Picking up from the previous Notre Dame post.
During the week I had assisted one of our architects with a tricky stair detail. The only way I could get the curved glass balustrade to reflect the design intent moderately well was to create multiple in-place swept blends. A bit of a hack, like the photoshop-compiled image shown here, but I quite enjoyed doing it.
It brought back memories of the spiral stair family that I developed in 2012, and I decided to try using this for the spiral stone stairs that occur in several places at Notre Dame. I guess these are the equivalent of the modern service lift.
The upgrade from 2012 to 2020 went smoothly enough, but it is a bit sluggish to respond to changes in parameters. Not all that surprising given that the treads are generic models nested into curtain panels on a divided spiral surface.

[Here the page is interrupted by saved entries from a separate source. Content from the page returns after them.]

-- ==== Sys2Proof/Laws/State.lean ====
section
/-! SUPPORT. What each plain update of the state leaves unchanged, one lemma per field per update, and what it makes of
the field it updates. -/

set_option linter.all false

namespace Sys2Proof.Laws
open Sys2Proof Sys2Proof.Machine

@[simp] theorem rset_pending (s : State) (r : Reg) (i : Nat) (v : Word) : (rset s r i v).pending = s.pending := rfl
@[simp] theorem rset_was (s : State) (r : Reg) (i : Nat) (v : Word) : (rset s r i v).was = s.was := rfl
@[simp] theorem rset_lastRead (s : State) (r : Reg) (i : Nat) (v : Word) : (rset s r i v).lastRead = s.lastRead := rfl
@[simp] theorem rset_out (s : State) (r : Reg) (i : Nat) (v : Word) : (rset s r i v).out = s.out := rfl
@[simp] theorem rset_freeCtr (s : State) (r : Reg) (i : Nat) (v : Word) : (rset s r i v).freeCtr = s.freeCtr := rfl
@[simp] theorem rset_mgmtDown (s : State) (r : Reg) (i : Nat) (v : Word) : (rset s r i v).mgmtDown = s.mgmtDown := rfl
@[simp] theorem rset_bridgeUp (s : State) (r : Reg) (i : Nat) (v : Word) : (rset s r i v).bridgeUp = s.bridgeUp := rfl
@[simp] theorem rset_tau (s : State) (r : Reg) (i : Nat) (v : Word) : (rset s r i v).tau = s.tau := rfl
@[simp] theorem rset_sen (s : State) (r : Reg) (i : Nat) (v : Word) : (rset s r i v).sen = s.sen := rfl
@[simp] theorem rset_ppu (s : State) (r : Reg) (i : Nat) (v : Word) : (rset s r i v).ppu = s.ppu := rfl
@[simp] theorem rset_lkp (s : State) (r : Reg) (i : Nat) (v : Word) : (rset s r i v).lkp = s.lkp := rfl
@[simp] theorem rset_tcam (s : State) (r : Reg) (i : Nat) (v : Word) : (rset s r i v).tcam = s.tcam := rfl
@[simp] theorem rset_err (s : State) (r : Reg) (i : Nat) (v : Word) : (rset s r i v).err = s.err := rfl
@[simp] theorem rset_gau (s : State) (r : Reg) (i : Nat) (v : Word) : (rset s r i v).gau = s.gau := rfl
@[simp] theorem rset_liu (s : State) (r : Reg) (i : Nat) (v : Word) : (rset s r i v).liu = s.liu := rfl
@[simp] theorem rset_tmg (s : State) (r : Reg) (i : Nat) (v : Word) : (rset s r i v).tmg = s.tmg := rfl
@[simp] theorem rset_bpm (s : State) (r : Reg) (i : Nat) (v : Word) : (rset s r i v).bpm = s.bpm := rfl
@[simp] theorem rset_fab (s : State) (r : Reg) (i : Nat) (v : Word) : (rset s r i v).fab = s.fab := rfl
@[simp] theorem rset_mcd (s : State) (r : Reg) (i : Nat) (v : Word) : (rset s r i v).mcd = s.mcd := rfl
@[simp] theorem rset_mch (s : State) (r : Reg) (i : Nat) (v : Word) : (rset s r i v).mch = s.mch := rfl
@[simp] theorem rset_cph (s : State) (r : Reg) (i : Nat) (v : Word) : (rset s r i v).cph = s.cph := rfl
@[simp] theorem rset_hif (s : State) (r : Reg) (i : Nat) (v : Word) : (rset s r i v).hif = s.hif := rfl
@[simp] theorem rset_csq (s : State) (r : Reg) (i : Nat) (v : Word) : (rset s r i v).csq = s.csq := rfl
@[simp] theorem rset_hrt (s : State) (r : Reg) (i : Nat) (v : Word) : (rset s r i v).hrt = s.hrt := rfl
@[simp] theorem rset_pins (s : State) (r : Reg) (i : Nat) (v : Word) : (rset s r i v).pins = s.pins := rfl

@[simp] theorem rsetF_pending (s : State) (r : Reg) (i hi lo v : Nat) : (rsetF s r i hi lo v).pending = s.pending := rfl
@[simp] theorem rsetF_was (s : State) (r : Reg) (i hi lo v : Nat) : (rsetF s r i hi lo v).was = s.was := rfl
@[simp] theorem rsetF_lastRead (s : State) (r : Reg) (i hi lo v : Nat) : (rsetF s r i hi lo v).lastRead = s.lastRead := rfl
@[simp] theorem rsetF_out (s : State) (r : Reg) (i hi lo v : Nat) : (rsetF s r i hi lo v).out = s.out := rfl
@[simp] theorem rsetF_freeCtr (s : State) (r : Reg) (i hi lo v : Nat) : (rsetF s r i hi lo v).freeCtr = s.freeCtr := rfl
@[simp] theorem rsetF_mgmtDown (s : State) (r : Reg) (i hi lo v : Nat) : (rsetF s r i hi lo v).mgmtDown = s.mgmtDown := rfl
@[simp] theorem rsetF_bridgeUp (s : State) (r : Reg) (i hi lo v : Nat) : (rsetF s r i hi lo v).bridgeUp = s.bridgeUp := rfl
@[simp] theorem rsetF_tau (s : State) (r : Reg) (i hi lo v : Nat) : (rsetF s r i hi lo v).tau = s.tau := rfl
@[simp] theorem rsetF_sen (s : State) (r : Reg) (i hi lo v : Nat) : (rsetF s r i hi lo v).sen = s.sen := rfl
@[simp] theorem rsetF_ppu (s : State) (r : Reg) (i hi lo v : Nat) : (rsetF s r i hi lo v).ppu = s.ppu := rfl
@[simp] theorem rsetF_lkp (s : State) (r : Reg) (i hi lo v : Nat) : (rsetF s r i hi lo v).lkp = s.lkp := rfl
@[simp] theorem rsetF_tcam (s : State) (r : Reg) (i hi lo v : Nat) : (rsetF s r i hi lo v).tcam = s.tcam := rfl
@[simp] theorem rsetF_err (s : State) (r : Reg) (i hi lo v : Nat) : (rsetF s r i hi lo v).err = s.err := rfl
@[simp] theorem rsetF_gau (s : State) (r : Reg) (i hi lo v : Nat) : (rsetF s r i hi lo v).gau = s.gau := rfl
@[simp] theorem rsetF_liu (s : State) (r : Reg) (i hi lo v : Nat) : (rsetF s r i hi lo v).liu = s.liu := rfl
@[simp] theorem rsetF_tmg (s : State) (r : Reg) (i hi lo v : Nat) : (rsetF s r i hi lo v).tmg = s.tmg := rfl
@[simp] theorem rsetF_bpm (s : State) (r : Reg) (i hi lo v : Nat) : (rsetF s r i hi lo v).bpm = s.bpm := rfl
@[simp] theorem rsetF_fab (s : State) (r : Reg) (i hi lo v : Nat) : (rsetF s r i hi lo v).fab = s.fab := rfl
@[simp] theorem rsetF_mcd (s : State) (r : Reg) (i hi lo v : Nat) : (rsetF s r i hi lo v).mcd = s.mcd := rfl
@[simp] theorem rsetF_mch (s : State) (r : Reg) (i hi lo v : Nat) : (rsetF s r i hi lo v).mch = s.mch := rfl
@[simp] theorem rsetF_cph (s : State) (r : Reg) (i hi lo v : Nat) : (rsetF s r i hi lo v).cph = s.cph := rfl
@[simp] theorem rsetF_hif (s : State) (r : Reg) (i hi lo v : Nat) : (rsetF s r i hi lo v).hif = s.hif := rfl
@[simp] theorem rsetF_csq (s : State) (r : Reg) (i hi lo v : Nat) : (rsetF s r i hi lo v).csq = s.csq := rfl
@[simp] theorem rsetF_hrt (s : State) (r : Reg) (i hi lo v : Nat) : (rsetF s r i hi lo v).hrt = s.hrt := rfl
@[simp] theorem rsetF_pins (s : State) (r : Reg) (i hi lo v : Nat) : (rsetF s r i hi lo v).pins = s.pins := rfl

At the sides of the Bell Towers, I think I have the levels of the landings more or less right now. Had to drop the upper vault down so that you can squeeze a door in under the little sloping roofs.
But the 4 stairs at the outer corners of the Transepts are much more challenging in figure out. There are doors leading off in different directions at various intermediate levels, and they don’t all connect to the triforium gallery. I had to make do with a placeholder spiral from top to bottom and a few indicative doors.

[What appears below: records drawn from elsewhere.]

/-- LKP_CMD_DATA0: the first register that a command of the lookup tables may load (R196). -/
def dataBase : Nat := 0x800050

/-- A write to a register at or behind a base leaves every register before it. -/
theorem mfind_rset_before {base : Nat} {r : Reg} (hr : base ≤ r.base) (s : State) (i : Nat) (v : Word) {a : Nat}
    (ha : a < base) : mfind (rset s r i v).regs a = mfind s.regs a :=
  regsBut_rset (as := [regAddr r i]) (regsBut_refl _ s) (List.mem_singleton_self _) v a
    (by simp only [List.mem_singleton, regAddr]; omega)

/-- Nothing changes but the memories, what the error unit and the Gauge take, and registers at or behind
LKP_CMD_DATA0. -/
def MemOnly (s t : State) : Prop :=
  t = { s with regs := t.regs, out := t.out, err := t.err, gau := t.gau, mcd := t.mcd, mch := t.mch } ∧
  ∀ a, a < dataBase → mfind t.regs a = mfind s.regs a

theorem MemOnly.refl (s : State) : MemOnly s s := ⟨rfl, fun _ _ => rfl⟩

theorem MemOnly.trans {s t u : State} (h : MemOnly s t) (h' : MemOnly t u) : MemOnly s u := by
  obtain ⟨hst, hr⟩ := h
  obtain ⟨htu, hr'⟩ := h'
  refine ⟨?_, fun a ha => (hr' a ha).trans (hr a ha)⟩
  rw [htu, hst]

theorem MemOnly.lkp {s t : State} (h : MemOnly s t) : t.lkp = s.lkp := by rw [h.1]

theorem MemOnly.tau {s t : State} (h : MemOnly s t) : t.tau = s.tau := by rw [h.1]

theorem MemOnly.sen {s t : State} (h : MemOnly s t) : t.sen = s.sen := by rw [h.1]

theorem MemOnly.tmg {s t : State} (h : MemOnly s t) : t.tmg = s.tmg := by rw [h.1]

theorem MemOnly.liu {s t : State} (h : MemOnly s t) : t.liu = s.liu := by rw [h.1]

theorem memOnly_foldl {α : Type} {f : State → α → State} (hf : ∀ x a, MemOnly x (f x a)) (l : List α) (s : State) :
    MemOnly s (l.foldl f s) := by
  induction l generalizing s with
  | nil => exact MemOnly.refl s
  | cons a l ih => exact (hf s a).trans (ih _)

theorem memOnly_rset {r : Reg} (hr : dataBase ≤ r.base) (s : State) (i : Nat) (v : Word) : MemOnly s (rset s r i v) :=
  ⟨rfl, fun _ ha => mfind_rset_before hr s i v ha⟩

theorem memOnly_of_err {s t : State} (h : ErrOnly s t) : MemOnly s t := by
  obtain ⟨heq, hregs⟩ := h
  refine ⟨?_, fun a ha => hregs a fun hmem => ?_⟩
  · rw [heq]
  · have hbase : ∀ b ∈ errRegs, dataBase ≤ b := by decide
    exact absurd ha (Nat.not_lt.2 (hbase a hmem))

theorem memOnly_occur (blk code q n : Nat) (s : State) : MemOnly s (occur blk code q n s) := ⟨rfl, fun _ _ => rfl⟩

theorem memOnly_errReport (cls blk kind unit code : Nat) (detail : Word) (s : State) :
    MemOnly s (errReport cls blk kind unit code detail s) := memOnly_of_err (errOnly_errReport ..)

theorem memOnly_withMem (m : MemCtl) (f : Mem → Mem) (s : State) : MemOnly s (withMem m f s) := by
  cases m <;> exact ⟨rfl, fun _ _ => rfl⟩

/-- The registers of both memory controllers lie behind those of the lookup tables (R26). -/
theorem memOnly_mReg {d h : Reg} (hd : dataBase ≤ d.base) (hh : dataBase ≤ h.base) (m : MemCtl) (s : State) (i : Nat)
    (v : Word) : MemOnly s (rset s (mReg m d h) i v) := memOnly_rset (by cases m <;> assumption) s i v

/-! ### The memories -/

theorem memOnly_mapLock (m : MemCtl) (s : State) : MemOnly s (mapLock m s) :=
  memOnly_mReg (by decide) (by decide) m s _ _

A screenshot from the Revizto model we exported for BiLT EU.
I’ve been watching videos on YouTube about different French cathedrals. At some point it brought back the idea of doing comparative studies of different apse geometries. Clearly many different solutions have been tried. Here are 4 variations on apse geometry. Different numbers of half-round chapels clustered around the curve, two cases where the central one is different.
I created two more visuals from my wooden block model. One breaks down the inner core, so it comes before the other six I created, building up the aisles, buttresses and chapels around this core.

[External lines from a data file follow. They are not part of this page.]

-- ==== Sys2Proof/Syntax.lean ====
section
/-! DEFINITION. The commands of the block: the 227 operations and events of the table, with the operands that the outside
world gives each (the environment of 95_what_each_step_holds.md). -/

namespace Sys2Proof

open Sys2Proof.Machine (Block)

/-- A link: of a head to its pendant, or of a spindle to its bail. -/
inductive LinkId where
  | head (h : HeadId)
  | spin (s : SpinId)
deriving DecidableEq, Repr

/-- Which part of a 64-bit register a write covers. -/
inductive Half where
  | lower | upper | both
deriving DecidableEq, Repr

/-- A FIFO of R31: a sample FIFO with the channel bits it could not accept, or any other with the commands whose data
passed through it. -/
inductive Fifo where
  | sample (h : HeadId) (spot : SpotId) (first last : Nat)
  | other (number : Nat) (cmds : List (Nat × Nat))
deriving DecidableEq, Repr

/-- What the end of a bring-up step brings (R78): at ALIGN the companion's revision, serial number and full-scale drive
current and the measured latency; at TRAIN the coefficients; at VERIFY the eyes in 1/64 UI and 2 mV. -/
structure PhaseInfo where
  rev : Nat
  serial : Nat
  iMax : Nat
  latency : Nat
  coeffs : Nat
  eyeW : Nat
  eyeH : Nat
  compW : Nat
  compH : Nat
deriving DecidableEq, Repr

/-- The class of the data of a DRAM line, which the owning unit keeps (R330): the core 0 to 47 in the order of R17, the
commands that need the metadata, or for staging the sector it belongs to. -/
inductive Region where
  | coreMemory (core : Nat)
  | metadata (cmds : List (Nat × Nat))
  | readStaging (job : Nat)
  | softStore (job : Nat)
  | parity (chain row : Nat)
  | writeStaging (write : Nat)
  | free
  | trace
deriving DecidableEq, Repr

/-- What a line is read as (R326, R329): as it was written, or with bits flipped: bit b of byte n is number 8 × n + b, check bit n is
number 1,024 + n; for an array line, whether its copy in DRAM is good; whether the second copy, the refetch or the recomputation of
its class was good (R330); whether the read-back after the restore failed (R335). -/
inductive LineCheck where
  | good
  | bad (flips : List Nat) (copy restored again : Bool)
deriving DecidableEq, Repr

/-- A bad line of a scrub pass (R334): its SRAM group and its place in it, or its DRAM line index with group 0; the bits of
it that are flipped, and what else `LineCheck` says of a bad line. -/
structure BadLine where
  group : Nat
  loc : Nat
  region : Region
  flips : List Nat
  copy : Bool
  restored : Bool
  again : Bool
deriving DecidableEq, Repr

/-- What a converter run or reference check measures of a sub-ADC (R347): residual offset in 1/8 LSB, gain in 0.1 %, skew
in 2 ps, noise in 0.01 LSB rms, missing codes. -/
structure AdcResult where
  offset : Int
  gain : Int
  skew : Int
  noise : Nat
  missing : Nat
deriving DecidableEq, Repr

/-- A unit with ageing accounts (R359). -/
inductive LifeUnit where
  | head (h : HeadId)
  | spindle (s : SpinId)
  | device
deriving DecidableEq, Repr

/-- What a header scan makes of a sector (R60). -/
structure RemapRead where
  home : Nat
  reason : Nat
  target : Nat
  volume : Nat
  epoch : Nat
  logical : Nat
  seq : Nat
  /-- The sector's WRITE_TIME, for the header scan. -/
  time : Nat
deriving DecidableEq, Repr

/-- A written sector of the format record area as the reads of a mount found it (R54): its generation's stripe and its spot; bytes 0 to 63
of its header and of its user data, both empty when it did not decode; its DATA_CRC holds. -/
structure FormatRead where
  gen : Fin 16
  spot : Fin 4
  header : List Byte
  record : List Byte
  dataOk : Bool
deriving DecidableEq, Repr

/-- A written sector of the remap area as the reads of a mount found it (R57, R59): its block, its place in it, its copy, and the 32 bytes
of each of its records, none when it did not decode. -/
structure RemapSector where
  block : Nat
  sector : Nat
  copyB : Bool
  records : List (List Byte)
deriving DecidableEq, Repr

/-- A core whose heartbeat Keeper watches (R400), or a Clasp core found failed. -/
inductive MgmtCore where
  | crown (i : Fin 2)
  | hallmark (i : Fin 2)
  | clasp (c : Fin 6)
deriving DecidableEq, Repr

/-- The strap pins (R405). -/
structure Straps where
  boot : Fin 4
  width : Bool
  node : Fin 16
  safe : Bool
deriving DecidableEq, Repr

/-- Why a management message is refused (R447, R449). -/
inductive BadRequest where
  | pec
  | badLength (opcode : Nat)
  | unknown (opcode : Nat)
  | notNow (opcode : Nat)
deriving DecidableEq, Repr
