-- ==== Sys2Proof/Machine/State.lean ====
section
/-! DEFINITION. The state of the block: every register, FIFO, buffer, counter, mode and pin that the manual gives the AX128,
and the queue of waiting commands. Plain data throughout. -/

namespace Sys2Proof.Machine

/-- A head: its link, its downstream frame, its five loops, mode control, its Facet lanes, its two learning passes (TRK and
FOC), and what Hallmark and Keeper hold of it. Its registers lie in the register file. -/
structure Head where
  link : HeadLink := {}
  down : HeadDown := {}
  /-- The blocks of the downstream frame of the present Tick, none while the link carries no frames (R65, R70). -/
  wire : List Block := []
  loops : Vector LoopSt 5 := Vector.replicate 5 {}
  /-- The loops as they were before this Tick's computation, for an overrun (R111). -/
  before : Vector LoopSt 5 := Vector.replicate 5 {}
  motion : Motion := {}
  facet : Facet := {}
  learnTrk : Learn := {}
  learnFoc : Learn := {}
  /-- The passes as they were before this Tick's samples (R111). -/
  learnTrk0 : Learn := {}
  learnFoc0 : Learn := {}
  hallmark : Hallmark := {}
  banks : Vector WsBank 2 := Vector.replicate 2 {}
  /-- FC_WS_CHECK has been raised: unable to write until the next link bring-up (R216). -/
  noWrite : Bool := false
  keep : KeepHead := {}
deriving DecidableEq, Repr

/-- A spindle: its link, its downstream frame, Torc's and Keeper's records of it, its ageing accounts. -/
structure Spindle where
  link : SpinLink := {}
  down : SpinDown := {}
  /-- The blocks of the downstream frame of the present Tick, none while the link carries no frames (R65, R83). -/
  wire : List Block := []
  torc : Torc := {}
  keep : KeepSpin := {}
  accounts : Accounts := {}
deriving DecidableEq, Repr

/-- The device but for DTIME and the queue. -/
structure Dev where
  /-- The MODEL'S own counter of free values drawn (log entry 3). -/
  freeIdx : Nat := 0
  /-- The register file, in canonical form: key of a field's instance and value; an unlisted key reads as its reset value. -/
  regs : List (Nat × Nat) := []
  /-- Pending values of RV fields (R7, R8), by the same keys. -/
  rvPend : List (Nat × Nat) := []
  /-- The keys of `rvPend` whose values are Hallmark's (R355). -/
  hmPend : List Nat := []
  /-- M-ticks of the ageing accounts, held in the journal (R361). -/
  lifeClock : Nat := 0
  /-- The M-tick whose boundary was worked last (R21). -/
  mLast : Option Nat := none
  /-- Unconsumed latches of upper halves (R12): offset of the upper half and the latched value. -/
  latches : List (Nat × Nat) := []
  /-- The last BAR0 read answered: offset, size in bytes, value. -/
  hostRead : Option (Nat × Nat × Nat) := none
  /-- Everything the device has sent over PCI Express, oldest first (log entry 7). -/
  hostOut : List HostMsg := []
  libTime : LibTime := {}
  pcie : Pcie := {}
  locket : Locket := {}
  cameo : Cameo := {}
  mgmt : Mgmt := {}
  keeper : Keeper := {}
  thermal : Thermal := {}
  power : Power := {}
  mem : Mem := {}
  filigree : Filigree := {}
  clasp : Clasp := Clasp.empty
  data : Data := {}
  accounts : Accounts := {}
  chains : Vector Chain 16 := Vector.replicate 16 {}
  surfaces : Vector Surface 64 := Vector.replicate 64 {}
  cores : Vector TorcCore 4 := Vector.replicate 4 {}
  bezels : Vector Bezel 32 := Vector.replicate 32 {}
  heads : Vector Head 128 := Vector.replicate 128 {}
  spindles : Vector Spindle 32 := Vector.replicate 32 {}
deriving DecidableEq, Repr

/-- The machine: the queue of waiting commands, first in, first out; DTIME in nanoseconds (R20); the device. -/
structure State where
  pending : List Instr := []
  dtime : Nat := 0
  dev : Dev := {}
deriving DecidableEq, Repr

/-- The machine right after a cold reset, before COLD_POWER_ON brings the strap pins: DTIME 0 (R20), every register at its
reset value (R13), the queue empty. Where the manual gives no value: log entry 4. -/
def State.reset : State := {}

/-- What stops the machine with a fault. -/
inductive Fault where
  /-- Raised by the commands of Casket on a line that the populated DRAM does not hold (R327, R339). The manual names no such
  address. Safe: the machine stops where the manual gives no memory. -/
  | noSuchLine (line : Nat)
deriving DecidableEq, Repr

/-- Why a command has no meaning. -/
inductive Refusal where
  /-- Raised by an arm of `exec` whose command the model does not give a meaning. Safe: the machine stops. -/
  | notModelled (mnemonic : String)
deriving DecidableEq, Repr

/-- An outcome of this machine. -/
abbrev Out := Host.Outcome State Fault Refusal

end Sys2Proof.Machine
end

The lower portion is an RCP view, showing the distribution of 4, 6 & 8 part vaults. (Red C means Chapel.) Around the edges, photos of various vault types. The more I study ribbed vault technology, the more impressed I am. 800 years ago takes us about halfway back to the fall of Rome. Was that collapse the “reset button” that paved the way for modernity? Medieval Europe, emerging nation states, the “freedoms” of city life, the stirrings of technological innovation?
Ribbed vaults are vey different from the plain vaults that preceded them. They allow complex and highly varied geometries to be built, but at any stage in the process you only need to support one row of voussoirs with a wooden form shaped to a simple radius. You can start with a four part groin vault, then subdivide one side into two vaults, or choose any of the outer arches and raise it higher or drop it lower. It’s a very impressive technology: structurally, aesthetically, methodologically.
It’s interesting to compare the current model with the one I produced in that first weekend 7 months ago. Certainly, we have come a long way in that time. And what a journey, each team member finding a different area that catches their interest and pursuing it with passion.
The other cathedral in that image is, of course, Winchester. The one-day massing study that kicked this whole thing off.
I have been telling myself since I got back from UK that it would be useful to do a comparison of the 4 cathedral towns that I visited: Winchester, Salisbury, York and Chichester. So far, I have managed one town map, drawn with the stylus of my Samsung Note 8, using Autodesk SketchBook Pro, and tweaked a bit using PIXLR.
Classic Roman town layout, rotated slightly to be parallel to the river. North/South axis is displaced from the centre by the cathedral, which occupies most of one quadrant, as cathedrals often do. The main street is East/West, perhaps reflecting the fact that London is to the East and Salisbury to the West (roughly speaking)
We have two grotesques in the model now, thanks to Ryan. The "Edge-Hiding" trick is doing good service (using MAX), and of course, the CAD mesh needs to be “bylayer” so as to pick up the material assignment under object styles (Imports in Families) CAD layers become subcategories which can be renamed within family editor. I'm using the subcategory "Statue" for this purpose, the same one used for the row of kings, lower down on the West Front.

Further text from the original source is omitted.